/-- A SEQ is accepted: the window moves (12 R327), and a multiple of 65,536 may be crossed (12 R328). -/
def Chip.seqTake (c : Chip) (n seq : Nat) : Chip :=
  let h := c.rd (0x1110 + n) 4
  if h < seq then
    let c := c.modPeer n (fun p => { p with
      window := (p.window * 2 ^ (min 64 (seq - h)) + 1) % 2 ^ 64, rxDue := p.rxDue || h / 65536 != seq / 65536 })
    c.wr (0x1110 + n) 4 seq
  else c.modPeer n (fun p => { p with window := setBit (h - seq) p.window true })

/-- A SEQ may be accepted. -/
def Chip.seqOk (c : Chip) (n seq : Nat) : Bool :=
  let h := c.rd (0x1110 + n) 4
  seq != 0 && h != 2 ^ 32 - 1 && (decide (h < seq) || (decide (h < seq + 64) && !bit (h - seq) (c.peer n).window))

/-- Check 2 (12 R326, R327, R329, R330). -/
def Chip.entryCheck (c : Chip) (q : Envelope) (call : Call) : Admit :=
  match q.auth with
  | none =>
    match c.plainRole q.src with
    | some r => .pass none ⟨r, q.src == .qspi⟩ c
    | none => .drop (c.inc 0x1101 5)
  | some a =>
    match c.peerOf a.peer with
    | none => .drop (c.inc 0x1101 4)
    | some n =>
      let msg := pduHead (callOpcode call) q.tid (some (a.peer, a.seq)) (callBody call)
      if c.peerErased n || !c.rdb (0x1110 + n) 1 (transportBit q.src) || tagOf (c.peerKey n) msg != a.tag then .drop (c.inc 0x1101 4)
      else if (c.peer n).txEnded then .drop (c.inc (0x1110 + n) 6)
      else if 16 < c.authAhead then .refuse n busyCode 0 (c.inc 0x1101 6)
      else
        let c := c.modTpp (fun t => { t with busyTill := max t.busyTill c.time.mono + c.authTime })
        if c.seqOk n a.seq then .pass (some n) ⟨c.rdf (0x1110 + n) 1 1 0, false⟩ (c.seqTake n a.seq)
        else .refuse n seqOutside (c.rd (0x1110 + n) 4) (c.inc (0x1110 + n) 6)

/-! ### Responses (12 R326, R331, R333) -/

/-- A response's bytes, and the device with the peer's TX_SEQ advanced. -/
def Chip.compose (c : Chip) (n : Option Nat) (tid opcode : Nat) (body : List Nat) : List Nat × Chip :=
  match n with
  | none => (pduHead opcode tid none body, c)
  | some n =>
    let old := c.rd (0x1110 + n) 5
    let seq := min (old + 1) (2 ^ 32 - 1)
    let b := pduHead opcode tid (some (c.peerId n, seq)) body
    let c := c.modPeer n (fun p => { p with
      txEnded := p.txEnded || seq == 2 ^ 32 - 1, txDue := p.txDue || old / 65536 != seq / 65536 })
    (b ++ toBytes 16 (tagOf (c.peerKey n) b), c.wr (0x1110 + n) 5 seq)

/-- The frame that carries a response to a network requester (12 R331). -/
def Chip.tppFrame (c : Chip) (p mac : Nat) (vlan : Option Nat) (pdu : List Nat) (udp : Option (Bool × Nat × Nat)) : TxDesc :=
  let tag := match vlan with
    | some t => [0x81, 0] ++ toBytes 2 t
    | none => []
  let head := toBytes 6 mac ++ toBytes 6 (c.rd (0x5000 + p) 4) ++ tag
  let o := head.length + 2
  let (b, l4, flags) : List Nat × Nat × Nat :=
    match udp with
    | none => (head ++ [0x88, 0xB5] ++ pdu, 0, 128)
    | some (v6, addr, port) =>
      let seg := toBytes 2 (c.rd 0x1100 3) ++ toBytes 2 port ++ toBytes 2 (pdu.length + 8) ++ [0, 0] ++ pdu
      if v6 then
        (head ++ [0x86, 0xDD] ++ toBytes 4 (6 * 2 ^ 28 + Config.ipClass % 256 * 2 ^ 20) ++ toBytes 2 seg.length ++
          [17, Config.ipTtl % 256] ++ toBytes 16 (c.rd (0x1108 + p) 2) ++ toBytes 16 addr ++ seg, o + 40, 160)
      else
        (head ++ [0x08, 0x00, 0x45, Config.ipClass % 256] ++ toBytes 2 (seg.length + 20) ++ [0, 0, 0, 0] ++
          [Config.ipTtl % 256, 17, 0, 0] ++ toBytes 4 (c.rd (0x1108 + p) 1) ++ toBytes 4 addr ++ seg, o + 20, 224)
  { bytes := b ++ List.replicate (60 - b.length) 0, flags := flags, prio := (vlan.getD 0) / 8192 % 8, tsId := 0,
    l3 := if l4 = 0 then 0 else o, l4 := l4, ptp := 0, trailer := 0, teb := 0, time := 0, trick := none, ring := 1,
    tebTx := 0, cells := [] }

★ ★ ★ ★ ★ ★ ★

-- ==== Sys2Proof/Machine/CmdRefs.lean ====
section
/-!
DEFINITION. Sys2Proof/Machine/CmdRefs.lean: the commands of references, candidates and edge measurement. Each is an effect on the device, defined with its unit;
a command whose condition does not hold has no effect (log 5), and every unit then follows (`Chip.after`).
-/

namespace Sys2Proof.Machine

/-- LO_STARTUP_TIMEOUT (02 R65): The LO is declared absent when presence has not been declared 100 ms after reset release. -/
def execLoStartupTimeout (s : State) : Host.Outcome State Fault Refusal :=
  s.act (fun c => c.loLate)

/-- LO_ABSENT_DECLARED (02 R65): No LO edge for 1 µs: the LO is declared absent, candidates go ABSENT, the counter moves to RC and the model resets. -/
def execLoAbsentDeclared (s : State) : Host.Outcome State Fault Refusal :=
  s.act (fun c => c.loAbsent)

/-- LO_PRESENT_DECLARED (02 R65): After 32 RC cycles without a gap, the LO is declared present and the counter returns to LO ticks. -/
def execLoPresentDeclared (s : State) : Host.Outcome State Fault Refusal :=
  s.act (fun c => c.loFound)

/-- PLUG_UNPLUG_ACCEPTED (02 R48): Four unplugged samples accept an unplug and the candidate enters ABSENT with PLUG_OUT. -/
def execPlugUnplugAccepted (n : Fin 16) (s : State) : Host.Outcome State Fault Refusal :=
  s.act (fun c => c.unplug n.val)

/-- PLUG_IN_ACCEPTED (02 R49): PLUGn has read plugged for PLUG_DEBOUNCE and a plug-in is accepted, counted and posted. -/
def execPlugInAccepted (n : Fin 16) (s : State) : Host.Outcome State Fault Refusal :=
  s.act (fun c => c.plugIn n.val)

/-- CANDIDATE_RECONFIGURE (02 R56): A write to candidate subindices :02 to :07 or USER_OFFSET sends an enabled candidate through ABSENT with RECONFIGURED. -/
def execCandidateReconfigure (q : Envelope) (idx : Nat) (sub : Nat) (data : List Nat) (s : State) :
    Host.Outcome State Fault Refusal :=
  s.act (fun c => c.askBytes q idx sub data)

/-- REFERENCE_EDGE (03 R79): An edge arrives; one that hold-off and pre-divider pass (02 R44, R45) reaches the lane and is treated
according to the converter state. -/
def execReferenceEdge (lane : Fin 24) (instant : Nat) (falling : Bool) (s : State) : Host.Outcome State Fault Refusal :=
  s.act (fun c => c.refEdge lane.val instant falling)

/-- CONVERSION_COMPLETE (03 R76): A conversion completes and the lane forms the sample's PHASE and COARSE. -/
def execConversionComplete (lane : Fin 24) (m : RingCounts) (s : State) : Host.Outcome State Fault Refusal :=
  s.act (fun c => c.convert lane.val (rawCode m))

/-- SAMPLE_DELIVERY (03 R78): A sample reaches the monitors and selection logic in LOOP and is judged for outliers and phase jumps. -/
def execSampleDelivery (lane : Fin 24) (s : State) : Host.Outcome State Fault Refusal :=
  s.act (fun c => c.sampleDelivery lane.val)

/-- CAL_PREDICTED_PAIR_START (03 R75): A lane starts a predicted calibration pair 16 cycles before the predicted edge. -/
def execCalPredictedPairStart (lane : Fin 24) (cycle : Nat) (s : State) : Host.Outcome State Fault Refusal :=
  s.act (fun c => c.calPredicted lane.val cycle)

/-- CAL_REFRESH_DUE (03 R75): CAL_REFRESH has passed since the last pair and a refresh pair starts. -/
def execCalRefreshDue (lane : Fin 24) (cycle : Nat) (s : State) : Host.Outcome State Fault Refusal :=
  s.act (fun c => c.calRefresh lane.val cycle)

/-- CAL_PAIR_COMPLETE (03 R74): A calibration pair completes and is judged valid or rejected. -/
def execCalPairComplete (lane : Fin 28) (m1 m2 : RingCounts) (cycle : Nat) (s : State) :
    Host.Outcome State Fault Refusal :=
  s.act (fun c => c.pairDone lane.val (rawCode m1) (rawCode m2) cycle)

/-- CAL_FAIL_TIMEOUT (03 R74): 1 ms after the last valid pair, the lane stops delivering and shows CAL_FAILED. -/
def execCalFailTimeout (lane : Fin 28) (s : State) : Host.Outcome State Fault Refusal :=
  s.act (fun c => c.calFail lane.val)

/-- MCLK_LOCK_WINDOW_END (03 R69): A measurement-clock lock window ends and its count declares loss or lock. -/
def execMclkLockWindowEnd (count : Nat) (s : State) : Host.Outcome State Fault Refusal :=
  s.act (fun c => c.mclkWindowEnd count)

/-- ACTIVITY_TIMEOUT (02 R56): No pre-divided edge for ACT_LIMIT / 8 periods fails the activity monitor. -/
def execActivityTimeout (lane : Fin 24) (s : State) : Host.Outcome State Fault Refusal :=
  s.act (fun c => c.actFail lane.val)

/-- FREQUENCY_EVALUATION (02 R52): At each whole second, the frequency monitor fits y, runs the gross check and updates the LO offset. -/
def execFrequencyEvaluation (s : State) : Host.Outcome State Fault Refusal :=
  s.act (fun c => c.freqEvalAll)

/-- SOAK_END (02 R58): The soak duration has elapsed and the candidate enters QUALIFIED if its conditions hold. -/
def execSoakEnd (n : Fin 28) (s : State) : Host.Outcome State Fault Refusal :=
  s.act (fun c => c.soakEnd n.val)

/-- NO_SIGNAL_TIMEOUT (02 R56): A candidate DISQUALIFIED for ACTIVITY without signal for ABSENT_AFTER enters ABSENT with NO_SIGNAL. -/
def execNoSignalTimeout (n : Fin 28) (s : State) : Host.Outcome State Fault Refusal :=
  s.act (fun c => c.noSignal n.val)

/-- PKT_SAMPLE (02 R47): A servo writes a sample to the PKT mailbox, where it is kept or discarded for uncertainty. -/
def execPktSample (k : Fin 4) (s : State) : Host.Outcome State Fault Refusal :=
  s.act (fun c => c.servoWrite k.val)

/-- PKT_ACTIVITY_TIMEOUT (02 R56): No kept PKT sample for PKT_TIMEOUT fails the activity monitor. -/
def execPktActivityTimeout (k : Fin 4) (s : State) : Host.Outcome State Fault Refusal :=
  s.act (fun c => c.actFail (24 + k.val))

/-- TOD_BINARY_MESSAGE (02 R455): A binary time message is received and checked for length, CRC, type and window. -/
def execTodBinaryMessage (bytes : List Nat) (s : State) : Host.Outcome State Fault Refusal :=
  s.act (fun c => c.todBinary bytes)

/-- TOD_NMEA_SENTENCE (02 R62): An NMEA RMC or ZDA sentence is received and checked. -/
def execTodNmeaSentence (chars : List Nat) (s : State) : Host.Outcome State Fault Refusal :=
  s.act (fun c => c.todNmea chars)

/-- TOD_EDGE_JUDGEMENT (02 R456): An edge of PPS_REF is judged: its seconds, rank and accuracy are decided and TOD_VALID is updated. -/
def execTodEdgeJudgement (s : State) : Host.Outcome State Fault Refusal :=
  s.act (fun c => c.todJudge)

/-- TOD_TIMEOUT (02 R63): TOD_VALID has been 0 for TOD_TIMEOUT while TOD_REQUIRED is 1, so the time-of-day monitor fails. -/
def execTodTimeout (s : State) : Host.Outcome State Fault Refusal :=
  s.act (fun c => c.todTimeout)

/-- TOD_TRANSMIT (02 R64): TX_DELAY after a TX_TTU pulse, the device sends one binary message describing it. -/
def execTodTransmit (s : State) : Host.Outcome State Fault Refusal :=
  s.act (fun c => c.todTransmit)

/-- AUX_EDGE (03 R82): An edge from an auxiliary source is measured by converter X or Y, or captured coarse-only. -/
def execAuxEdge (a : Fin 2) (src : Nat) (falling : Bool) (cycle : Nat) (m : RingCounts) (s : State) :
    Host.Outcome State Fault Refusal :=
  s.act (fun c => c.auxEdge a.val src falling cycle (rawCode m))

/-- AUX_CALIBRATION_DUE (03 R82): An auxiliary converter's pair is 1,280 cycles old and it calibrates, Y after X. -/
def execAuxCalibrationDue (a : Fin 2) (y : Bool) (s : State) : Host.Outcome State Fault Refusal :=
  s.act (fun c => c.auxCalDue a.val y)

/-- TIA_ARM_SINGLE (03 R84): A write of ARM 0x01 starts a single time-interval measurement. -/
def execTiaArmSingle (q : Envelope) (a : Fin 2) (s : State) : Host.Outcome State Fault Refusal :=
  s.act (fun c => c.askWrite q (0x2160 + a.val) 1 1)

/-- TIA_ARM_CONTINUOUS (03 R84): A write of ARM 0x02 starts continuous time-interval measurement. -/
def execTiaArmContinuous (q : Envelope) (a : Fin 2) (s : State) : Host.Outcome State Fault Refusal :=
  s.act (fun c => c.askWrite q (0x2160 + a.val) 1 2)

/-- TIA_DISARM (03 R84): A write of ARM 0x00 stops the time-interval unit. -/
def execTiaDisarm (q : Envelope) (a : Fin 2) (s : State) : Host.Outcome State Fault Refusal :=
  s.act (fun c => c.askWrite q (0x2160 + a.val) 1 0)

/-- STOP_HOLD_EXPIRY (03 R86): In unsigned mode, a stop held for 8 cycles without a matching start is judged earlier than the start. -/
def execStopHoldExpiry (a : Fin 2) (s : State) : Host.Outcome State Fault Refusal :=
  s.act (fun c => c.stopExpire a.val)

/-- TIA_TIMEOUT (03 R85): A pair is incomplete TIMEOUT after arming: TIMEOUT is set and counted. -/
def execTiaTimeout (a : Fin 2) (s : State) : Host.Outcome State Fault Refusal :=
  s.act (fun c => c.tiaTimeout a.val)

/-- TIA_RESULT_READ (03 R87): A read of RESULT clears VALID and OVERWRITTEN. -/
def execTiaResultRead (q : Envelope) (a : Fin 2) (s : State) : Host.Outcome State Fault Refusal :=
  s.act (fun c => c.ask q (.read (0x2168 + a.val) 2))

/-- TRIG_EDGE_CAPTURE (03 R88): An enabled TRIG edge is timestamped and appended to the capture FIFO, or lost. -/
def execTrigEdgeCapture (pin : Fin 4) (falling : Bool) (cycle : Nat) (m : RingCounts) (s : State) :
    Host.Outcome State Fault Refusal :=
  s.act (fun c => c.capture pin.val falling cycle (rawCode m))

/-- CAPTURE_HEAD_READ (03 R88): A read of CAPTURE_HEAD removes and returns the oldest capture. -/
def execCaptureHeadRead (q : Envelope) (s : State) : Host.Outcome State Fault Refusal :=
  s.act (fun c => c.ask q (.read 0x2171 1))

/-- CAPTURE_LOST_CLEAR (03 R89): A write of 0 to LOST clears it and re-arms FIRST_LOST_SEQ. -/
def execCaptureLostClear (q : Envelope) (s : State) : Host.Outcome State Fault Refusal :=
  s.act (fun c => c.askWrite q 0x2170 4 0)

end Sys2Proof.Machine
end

★ ★ ★ ★ ★ ★ ★

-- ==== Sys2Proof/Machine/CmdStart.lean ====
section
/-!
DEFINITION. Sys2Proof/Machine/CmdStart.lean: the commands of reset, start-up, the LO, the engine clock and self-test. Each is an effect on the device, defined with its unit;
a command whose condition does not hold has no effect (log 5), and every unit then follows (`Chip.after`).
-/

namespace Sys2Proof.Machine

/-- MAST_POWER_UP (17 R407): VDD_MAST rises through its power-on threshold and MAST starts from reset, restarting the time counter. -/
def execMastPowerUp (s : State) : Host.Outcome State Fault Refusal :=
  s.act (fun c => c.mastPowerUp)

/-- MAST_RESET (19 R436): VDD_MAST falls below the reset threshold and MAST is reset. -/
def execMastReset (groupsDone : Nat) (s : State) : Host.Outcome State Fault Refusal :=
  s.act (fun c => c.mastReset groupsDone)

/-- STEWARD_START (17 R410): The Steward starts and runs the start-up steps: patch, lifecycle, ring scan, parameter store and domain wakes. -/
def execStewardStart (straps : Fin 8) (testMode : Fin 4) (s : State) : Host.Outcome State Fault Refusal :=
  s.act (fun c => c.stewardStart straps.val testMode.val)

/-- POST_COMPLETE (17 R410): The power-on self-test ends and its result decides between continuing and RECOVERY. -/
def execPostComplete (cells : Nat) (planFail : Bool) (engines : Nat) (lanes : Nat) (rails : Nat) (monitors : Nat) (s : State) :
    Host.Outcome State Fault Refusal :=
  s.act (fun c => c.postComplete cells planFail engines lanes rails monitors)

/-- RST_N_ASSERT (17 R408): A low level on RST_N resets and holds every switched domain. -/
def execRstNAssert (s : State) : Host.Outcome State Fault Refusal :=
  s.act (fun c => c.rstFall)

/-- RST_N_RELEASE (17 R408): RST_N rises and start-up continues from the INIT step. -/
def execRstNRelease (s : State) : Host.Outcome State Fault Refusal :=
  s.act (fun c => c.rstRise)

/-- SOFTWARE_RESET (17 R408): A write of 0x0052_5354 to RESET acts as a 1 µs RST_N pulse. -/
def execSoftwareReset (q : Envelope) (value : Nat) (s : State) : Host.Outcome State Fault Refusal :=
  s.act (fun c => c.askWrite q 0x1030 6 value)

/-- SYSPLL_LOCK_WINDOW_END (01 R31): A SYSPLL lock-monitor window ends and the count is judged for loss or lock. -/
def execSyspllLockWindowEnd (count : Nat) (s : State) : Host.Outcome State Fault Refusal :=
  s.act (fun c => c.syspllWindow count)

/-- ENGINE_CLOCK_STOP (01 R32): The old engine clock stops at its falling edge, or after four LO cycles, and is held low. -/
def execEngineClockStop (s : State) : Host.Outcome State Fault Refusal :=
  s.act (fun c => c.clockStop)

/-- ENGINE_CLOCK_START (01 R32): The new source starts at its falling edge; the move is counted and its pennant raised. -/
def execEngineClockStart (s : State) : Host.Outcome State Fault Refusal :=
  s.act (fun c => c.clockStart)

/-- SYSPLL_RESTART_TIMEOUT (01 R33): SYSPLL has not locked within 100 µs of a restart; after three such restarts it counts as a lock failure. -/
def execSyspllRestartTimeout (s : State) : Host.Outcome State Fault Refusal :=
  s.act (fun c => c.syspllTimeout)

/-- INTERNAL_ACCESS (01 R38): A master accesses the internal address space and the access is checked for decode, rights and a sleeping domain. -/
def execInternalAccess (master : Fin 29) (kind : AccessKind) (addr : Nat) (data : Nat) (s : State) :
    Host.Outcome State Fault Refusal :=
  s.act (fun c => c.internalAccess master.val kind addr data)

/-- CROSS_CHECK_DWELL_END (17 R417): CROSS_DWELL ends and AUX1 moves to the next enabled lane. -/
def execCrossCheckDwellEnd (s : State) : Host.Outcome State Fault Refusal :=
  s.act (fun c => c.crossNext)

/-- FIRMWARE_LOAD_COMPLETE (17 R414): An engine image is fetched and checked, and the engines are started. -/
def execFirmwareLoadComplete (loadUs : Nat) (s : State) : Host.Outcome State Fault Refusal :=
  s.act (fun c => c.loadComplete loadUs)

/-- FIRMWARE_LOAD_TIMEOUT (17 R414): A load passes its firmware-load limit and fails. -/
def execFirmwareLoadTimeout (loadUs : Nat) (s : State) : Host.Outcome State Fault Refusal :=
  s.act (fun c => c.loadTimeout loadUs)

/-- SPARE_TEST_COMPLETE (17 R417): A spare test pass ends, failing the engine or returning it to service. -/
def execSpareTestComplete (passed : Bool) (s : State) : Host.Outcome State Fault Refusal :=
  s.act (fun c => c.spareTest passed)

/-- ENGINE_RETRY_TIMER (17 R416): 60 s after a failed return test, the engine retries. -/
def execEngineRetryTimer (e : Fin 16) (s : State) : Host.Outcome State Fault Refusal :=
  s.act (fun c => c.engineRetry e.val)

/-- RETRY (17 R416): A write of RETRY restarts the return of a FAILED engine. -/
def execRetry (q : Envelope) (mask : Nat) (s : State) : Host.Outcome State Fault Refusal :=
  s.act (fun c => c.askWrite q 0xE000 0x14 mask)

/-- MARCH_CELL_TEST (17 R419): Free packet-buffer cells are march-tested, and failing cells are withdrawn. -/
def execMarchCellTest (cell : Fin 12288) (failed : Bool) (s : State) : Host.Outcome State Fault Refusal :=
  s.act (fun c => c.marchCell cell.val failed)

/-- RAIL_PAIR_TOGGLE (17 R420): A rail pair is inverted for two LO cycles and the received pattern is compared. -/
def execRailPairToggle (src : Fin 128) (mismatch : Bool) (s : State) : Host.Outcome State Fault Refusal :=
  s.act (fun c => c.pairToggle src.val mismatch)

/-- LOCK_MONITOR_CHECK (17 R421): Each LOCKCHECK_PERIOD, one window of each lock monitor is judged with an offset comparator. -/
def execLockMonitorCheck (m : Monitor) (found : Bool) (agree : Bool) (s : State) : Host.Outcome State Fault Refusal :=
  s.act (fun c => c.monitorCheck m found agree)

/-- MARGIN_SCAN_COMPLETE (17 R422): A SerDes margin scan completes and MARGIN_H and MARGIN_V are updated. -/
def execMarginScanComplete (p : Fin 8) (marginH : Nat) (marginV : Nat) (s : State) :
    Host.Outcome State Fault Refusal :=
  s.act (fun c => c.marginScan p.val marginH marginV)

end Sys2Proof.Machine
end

★ ★ ★ ★ ★ ★ ★

Taking the entries above, write out exactly the lines starting with the line containing "phase jumps. -/" and going on through the line containing "s.act (fun c => c.calRefresh", both included, and nothing else.

SOLUTION TO THE PROBLEM:
/-- SAMPLE_DELIVERY (03 R78): A sample reaches the monitors and selection logic in LOOP and is judged for outliers and phase jumps. -/
def execSampleDelivery (lane : Fin 24) (s : State) : Host.Outcome State Fault Refusal :=
  s.act (fun c => c.sampleDelivery lane.val)

/-- CAL_PREDICTED_PAIR_START (03 R75): A lane starts a predicted calibration pair 16 cycles before the predicted edge. -/
def execCalPredictedPairStart (lane : Fin 24) (cycle : Nat) (s : State) : Host.Outcome State Fault Refusal :=
  s.act (fun c => c.calPredicted lane.val cycle)

/-- CAL_REFRESH_DUE (03 R75): CAL_REFRESH has passed since the last pair and a refresh pair starts. -/
def execCalRefreshDue (lane : Fin 24) (cycle : Nat) (s : State) : Host.Outcome State Fault Refusal :=
  s.act (fun c => c.calRefresh lane.val cycle)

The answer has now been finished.